RECORDS FOR THIS EXERCISE Start Marker
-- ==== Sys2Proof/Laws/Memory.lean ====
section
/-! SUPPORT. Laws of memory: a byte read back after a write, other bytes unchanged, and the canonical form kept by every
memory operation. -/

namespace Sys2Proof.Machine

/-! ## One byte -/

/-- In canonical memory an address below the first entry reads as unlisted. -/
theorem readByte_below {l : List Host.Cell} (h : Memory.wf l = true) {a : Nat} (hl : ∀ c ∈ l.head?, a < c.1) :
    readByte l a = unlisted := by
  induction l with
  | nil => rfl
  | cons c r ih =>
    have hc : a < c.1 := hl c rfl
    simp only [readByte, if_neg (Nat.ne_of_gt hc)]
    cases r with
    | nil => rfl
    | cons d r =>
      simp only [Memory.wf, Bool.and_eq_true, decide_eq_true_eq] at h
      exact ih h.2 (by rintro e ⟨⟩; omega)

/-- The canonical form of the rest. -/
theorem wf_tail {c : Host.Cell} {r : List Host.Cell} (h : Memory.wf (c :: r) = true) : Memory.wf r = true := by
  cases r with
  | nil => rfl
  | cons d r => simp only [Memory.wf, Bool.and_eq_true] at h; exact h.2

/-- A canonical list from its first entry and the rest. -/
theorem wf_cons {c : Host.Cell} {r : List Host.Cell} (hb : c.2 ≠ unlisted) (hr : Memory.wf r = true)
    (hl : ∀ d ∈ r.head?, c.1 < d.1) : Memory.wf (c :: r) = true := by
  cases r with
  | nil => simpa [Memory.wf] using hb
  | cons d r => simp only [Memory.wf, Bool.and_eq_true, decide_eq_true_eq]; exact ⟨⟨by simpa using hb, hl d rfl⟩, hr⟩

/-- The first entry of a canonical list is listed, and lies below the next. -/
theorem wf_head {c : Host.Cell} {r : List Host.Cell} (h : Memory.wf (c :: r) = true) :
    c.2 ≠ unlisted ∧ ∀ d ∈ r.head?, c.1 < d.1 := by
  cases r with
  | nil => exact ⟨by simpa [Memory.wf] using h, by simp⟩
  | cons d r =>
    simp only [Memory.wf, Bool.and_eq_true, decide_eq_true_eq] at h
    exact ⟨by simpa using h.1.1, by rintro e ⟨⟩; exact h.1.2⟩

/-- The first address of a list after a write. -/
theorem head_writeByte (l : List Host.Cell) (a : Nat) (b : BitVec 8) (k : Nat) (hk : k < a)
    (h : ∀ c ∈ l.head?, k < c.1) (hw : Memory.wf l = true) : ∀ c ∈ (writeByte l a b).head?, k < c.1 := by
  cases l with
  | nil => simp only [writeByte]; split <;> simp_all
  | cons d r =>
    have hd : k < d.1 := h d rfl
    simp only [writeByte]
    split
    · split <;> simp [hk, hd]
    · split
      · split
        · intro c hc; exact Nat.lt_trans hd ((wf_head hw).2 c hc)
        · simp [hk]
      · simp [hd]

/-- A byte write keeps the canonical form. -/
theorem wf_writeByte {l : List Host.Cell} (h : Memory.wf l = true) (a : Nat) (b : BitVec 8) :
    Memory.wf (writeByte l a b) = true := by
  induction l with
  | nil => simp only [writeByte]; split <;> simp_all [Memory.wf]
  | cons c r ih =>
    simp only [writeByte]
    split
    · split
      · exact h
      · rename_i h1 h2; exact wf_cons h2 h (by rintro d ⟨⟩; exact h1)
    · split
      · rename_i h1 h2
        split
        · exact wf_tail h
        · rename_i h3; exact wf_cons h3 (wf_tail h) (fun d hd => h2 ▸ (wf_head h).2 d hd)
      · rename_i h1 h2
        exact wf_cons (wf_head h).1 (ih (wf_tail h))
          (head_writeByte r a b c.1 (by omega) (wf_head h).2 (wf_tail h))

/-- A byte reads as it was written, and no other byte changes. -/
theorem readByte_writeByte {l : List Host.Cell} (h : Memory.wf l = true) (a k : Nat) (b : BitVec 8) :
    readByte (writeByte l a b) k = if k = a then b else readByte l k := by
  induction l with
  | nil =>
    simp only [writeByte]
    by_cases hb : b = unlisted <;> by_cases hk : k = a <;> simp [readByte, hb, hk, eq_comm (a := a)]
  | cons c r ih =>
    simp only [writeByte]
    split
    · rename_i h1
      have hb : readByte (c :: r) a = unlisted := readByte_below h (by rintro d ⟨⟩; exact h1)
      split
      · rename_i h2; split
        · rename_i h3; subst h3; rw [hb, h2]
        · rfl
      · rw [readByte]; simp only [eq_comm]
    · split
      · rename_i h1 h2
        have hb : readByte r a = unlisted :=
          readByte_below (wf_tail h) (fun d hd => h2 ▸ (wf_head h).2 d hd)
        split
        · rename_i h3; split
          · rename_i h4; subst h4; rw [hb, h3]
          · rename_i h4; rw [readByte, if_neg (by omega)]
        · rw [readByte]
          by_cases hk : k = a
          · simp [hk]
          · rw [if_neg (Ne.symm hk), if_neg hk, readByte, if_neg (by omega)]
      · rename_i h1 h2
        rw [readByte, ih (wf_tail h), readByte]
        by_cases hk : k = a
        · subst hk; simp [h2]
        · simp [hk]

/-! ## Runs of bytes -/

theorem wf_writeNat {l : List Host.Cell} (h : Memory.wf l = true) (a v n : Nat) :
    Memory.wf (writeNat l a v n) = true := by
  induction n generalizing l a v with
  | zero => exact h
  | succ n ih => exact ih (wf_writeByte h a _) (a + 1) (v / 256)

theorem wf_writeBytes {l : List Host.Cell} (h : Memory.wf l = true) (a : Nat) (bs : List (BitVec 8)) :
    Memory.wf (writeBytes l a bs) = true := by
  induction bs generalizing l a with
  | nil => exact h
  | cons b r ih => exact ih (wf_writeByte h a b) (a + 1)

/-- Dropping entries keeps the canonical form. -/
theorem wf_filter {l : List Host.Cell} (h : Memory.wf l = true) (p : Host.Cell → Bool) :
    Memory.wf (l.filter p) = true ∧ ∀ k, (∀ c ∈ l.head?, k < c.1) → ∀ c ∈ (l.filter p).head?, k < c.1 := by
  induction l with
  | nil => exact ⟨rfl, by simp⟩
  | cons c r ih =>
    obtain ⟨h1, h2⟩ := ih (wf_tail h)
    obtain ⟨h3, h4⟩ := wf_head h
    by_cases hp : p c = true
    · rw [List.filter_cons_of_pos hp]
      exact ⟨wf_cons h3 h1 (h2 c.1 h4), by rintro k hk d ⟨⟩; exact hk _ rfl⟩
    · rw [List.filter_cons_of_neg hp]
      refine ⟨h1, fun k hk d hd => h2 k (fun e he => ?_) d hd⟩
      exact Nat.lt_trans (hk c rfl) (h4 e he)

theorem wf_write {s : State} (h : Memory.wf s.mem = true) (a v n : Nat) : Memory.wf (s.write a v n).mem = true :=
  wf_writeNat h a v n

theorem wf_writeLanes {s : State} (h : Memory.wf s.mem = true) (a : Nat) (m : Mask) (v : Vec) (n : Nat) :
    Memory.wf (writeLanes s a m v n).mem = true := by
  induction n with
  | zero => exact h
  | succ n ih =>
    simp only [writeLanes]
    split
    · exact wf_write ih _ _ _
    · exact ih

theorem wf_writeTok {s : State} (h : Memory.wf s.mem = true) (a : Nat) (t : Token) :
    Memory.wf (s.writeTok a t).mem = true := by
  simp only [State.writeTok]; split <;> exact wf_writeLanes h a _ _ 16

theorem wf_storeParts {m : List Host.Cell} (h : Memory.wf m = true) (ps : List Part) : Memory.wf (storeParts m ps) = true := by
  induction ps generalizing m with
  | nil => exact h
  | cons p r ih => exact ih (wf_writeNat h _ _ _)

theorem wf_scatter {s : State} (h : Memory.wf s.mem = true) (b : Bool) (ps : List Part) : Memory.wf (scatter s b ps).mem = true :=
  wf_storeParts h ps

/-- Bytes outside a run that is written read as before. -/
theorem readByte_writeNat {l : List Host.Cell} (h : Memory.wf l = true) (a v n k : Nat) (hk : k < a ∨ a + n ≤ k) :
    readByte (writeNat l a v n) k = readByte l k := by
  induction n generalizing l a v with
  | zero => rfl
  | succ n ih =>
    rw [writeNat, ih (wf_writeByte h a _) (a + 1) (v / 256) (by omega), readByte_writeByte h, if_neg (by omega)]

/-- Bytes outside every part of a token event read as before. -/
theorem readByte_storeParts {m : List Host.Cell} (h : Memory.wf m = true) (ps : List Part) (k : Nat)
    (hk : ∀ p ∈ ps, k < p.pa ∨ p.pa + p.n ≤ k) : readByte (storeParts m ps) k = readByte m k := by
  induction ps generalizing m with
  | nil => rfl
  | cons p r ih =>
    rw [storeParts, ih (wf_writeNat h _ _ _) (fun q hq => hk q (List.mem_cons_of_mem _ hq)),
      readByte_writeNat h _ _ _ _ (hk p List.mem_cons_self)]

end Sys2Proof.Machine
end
RECORDS FOR THIS EXERCISE End Marker
"h; exact h.2" marks the last line to print; print everything from the first line of the data through that line, unchanged, and nothing more.

-- ==== Sys2Proof/Laws/Memory.lean ====
section
/-! SUPPORT. Laws of memory: a byte read back after a write, other bytes unchanged, and the canonical form kept by every
memory operation. -/

namespace Sys2Proof.Machine

/-! ## One byte -/

/-- In canonical memory an address below the first entry reads as unlisted. -/
theorem readByte_below {l : List Host.Cell} (h : Memory.wf l = true) {a : Nat} (hl : ∀ c ∈ l.head?, a < c.1) :
    readByte l a = unlisted := by
  induction l with
  | nil => rfl
  | cons c r ih =>
    have hc : a < c.1 := hl c rfl
    simp only [readByte, if_neg (Nat.ne_of_gt hc)]
    cases r with
    | nil => rfl
    | cons d r =>
      simp only [Memory.wf, Bool.and_eq_true, decide_eq_true_eq] at h
      exact ih h.2 (by rintro e ⟨⟩; omega)

/-- The canonical form of the rest. -/
theorem wf_tail {c : Host.Cell} {r : List Host.Cell} (h : Memory.wf (c :: r) = true) : Memory.wf r = true := by
  cases r with
  | nil => rfl
  | cons d r => simp only [Memory.wf, Bool.and_eq_true] at h; exact h.2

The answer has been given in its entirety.